*** Study material Section Begins ***

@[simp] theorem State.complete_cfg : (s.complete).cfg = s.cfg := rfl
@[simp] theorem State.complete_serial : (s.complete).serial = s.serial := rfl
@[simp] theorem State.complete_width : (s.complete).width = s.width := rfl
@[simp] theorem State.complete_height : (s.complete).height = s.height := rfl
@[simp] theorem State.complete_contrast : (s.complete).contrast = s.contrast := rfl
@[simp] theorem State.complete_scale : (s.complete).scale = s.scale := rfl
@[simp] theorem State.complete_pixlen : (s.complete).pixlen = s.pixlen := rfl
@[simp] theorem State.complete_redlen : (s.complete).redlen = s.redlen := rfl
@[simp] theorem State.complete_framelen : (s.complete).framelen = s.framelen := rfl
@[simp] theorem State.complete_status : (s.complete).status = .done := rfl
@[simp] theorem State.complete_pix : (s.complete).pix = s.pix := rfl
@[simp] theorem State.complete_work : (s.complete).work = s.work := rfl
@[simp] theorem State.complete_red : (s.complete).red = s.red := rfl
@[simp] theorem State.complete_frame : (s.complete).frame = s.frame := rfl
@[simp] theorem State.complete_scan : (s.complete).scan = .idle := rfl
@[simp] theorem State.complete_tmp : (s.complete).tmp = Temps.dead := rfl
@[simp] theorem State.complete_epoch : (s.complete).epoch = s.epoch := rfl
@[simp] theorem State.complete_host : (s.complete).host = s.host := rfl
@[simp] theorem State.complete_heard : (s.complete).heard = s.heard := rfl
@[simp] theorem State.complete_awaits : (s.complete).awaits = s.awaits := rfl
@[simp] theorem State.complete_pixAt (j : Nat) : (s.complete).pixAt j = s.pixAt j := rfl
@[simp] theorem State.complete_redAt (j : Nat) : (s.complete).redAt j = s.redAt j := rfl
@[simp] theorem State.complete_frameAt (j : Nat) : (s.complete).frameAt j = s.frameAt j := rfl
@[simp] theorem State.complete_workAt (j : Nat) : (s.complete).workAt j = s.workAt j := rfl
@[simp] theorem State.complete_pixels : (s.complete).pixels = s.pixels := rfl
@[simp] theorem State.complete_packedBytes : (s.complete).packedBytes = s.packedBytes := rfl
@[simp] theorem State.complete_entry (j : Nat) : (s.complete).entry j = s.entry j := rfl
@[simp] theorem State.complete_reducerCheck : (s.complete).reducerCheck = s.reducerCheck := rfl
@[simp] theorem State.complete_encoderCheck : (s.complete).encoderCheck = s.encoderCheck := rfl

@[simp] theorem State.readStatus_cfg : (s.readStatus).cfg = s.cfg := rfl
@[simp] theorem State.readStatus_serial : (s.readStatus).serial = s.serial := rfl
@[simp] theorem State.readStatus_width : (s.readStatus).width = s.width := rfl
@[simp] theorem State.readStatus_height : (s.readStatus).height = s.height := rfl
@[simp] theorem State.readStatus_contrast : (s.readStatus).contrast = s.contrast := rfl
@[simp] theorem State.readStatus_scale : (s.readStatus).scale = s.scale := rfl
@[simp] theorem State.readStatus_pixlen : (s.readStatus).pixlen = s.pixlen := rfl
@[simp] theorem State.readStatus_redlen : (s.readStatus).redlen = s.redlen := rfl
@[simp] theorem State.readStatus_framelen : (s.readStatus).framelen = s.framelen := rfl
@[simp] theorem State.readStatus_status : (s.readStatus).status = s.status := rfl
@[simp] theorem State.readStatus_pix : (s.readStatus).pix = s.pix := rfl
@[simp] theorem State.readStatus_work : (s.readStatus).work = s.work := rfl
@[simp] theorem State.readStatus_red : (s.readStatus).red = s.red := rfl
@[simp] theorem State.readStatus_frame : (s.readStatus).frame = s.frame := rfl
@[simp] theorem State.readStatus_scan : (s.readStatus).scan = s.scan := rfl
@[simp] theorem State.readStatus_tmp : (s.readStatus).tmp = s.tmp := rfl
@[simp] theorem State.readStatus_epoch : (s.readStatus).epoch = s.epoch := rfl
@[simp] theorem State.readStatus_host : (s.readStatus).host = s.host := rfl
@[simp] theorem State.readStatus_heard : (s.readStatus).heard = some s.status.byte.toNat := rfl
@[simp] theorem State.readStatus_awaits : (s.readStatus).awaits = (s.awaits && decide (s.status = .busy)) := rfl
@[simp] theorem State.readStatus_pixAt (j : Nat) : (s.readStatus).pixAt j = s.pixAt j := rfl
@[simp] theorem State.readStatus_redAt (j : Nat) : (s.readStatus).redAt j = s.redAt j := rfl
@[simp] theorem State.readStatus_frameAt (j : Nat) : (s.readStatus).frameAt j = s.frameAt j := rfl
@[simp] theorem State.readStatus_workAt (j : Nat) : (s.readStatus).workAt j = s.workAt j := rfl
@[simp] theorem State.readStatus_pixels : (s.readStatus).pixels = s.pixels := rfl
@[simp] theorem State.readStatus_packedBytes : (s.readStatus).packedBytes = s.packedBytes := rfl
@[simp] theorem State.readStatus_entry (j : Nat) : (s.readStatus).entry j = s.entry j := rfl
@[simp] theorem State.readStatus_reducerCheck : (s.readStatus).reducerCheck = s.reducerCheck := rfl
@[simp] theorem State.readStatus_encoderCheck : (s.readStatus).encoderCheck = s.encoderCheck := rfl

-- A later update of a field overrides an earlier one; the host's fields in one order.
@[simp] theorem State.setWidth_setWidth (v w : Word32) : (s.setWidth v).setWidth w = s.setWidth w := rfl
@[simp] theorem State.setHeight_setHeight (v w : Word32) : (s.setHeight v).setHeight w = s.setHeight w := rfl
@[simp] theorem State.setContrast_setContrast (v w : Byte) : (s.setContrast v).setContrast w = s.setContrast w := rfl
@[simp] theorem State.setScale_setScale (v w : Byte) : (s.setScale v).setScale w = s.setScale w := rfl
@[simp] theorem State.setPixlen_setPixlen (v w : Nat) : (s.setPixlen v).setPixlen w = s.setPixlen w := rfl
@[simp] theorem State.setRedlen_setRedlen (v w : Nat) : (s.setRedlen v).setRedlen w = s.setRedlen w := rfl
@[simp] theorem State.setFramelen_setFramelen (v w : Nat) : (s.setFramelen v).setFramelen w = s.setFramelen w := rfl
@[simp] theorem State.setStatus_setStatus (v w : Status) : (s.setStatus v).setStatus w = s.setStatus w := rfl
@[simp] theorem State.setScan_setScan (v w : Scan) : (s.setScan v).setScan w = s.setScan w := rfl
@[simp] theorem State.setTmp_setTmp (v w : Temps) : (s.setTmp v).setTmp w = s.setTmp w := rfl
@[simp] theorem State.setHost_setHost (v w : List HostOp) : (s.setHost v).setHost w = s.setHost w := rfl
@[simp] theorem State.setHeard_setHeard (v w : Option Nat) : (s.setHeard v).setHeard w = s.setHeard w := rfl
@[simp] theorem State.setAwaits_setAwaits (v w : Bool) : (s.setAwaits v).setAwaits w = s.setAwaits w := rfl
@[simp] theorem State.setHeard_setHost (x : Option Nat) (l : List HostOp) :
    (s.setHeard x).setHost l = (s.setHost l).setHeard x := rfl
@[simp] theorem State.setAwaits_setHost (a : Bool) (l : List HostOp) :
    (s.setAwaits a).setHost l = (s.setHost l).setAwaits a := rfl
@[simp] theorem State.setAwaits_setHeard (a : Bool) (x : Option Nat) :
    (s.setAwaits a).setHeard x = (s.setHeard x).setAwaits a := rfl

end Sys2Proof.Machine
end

*** Study material Section Ends ***

Where the line with "(s.complete).width = s.width := rfl" ends, your copy should end too; please return exactly the lines from the first line of the data through it.

@[simp] theorem State.complete_cfg : (s.complete).cfg = s.cfg := rfl
@[simp] theorem State.complete_serial : (s.complete).serial = s.serial := rfl
@[simp] theorem State.complete_width : (s.complete).width = s.width := rfl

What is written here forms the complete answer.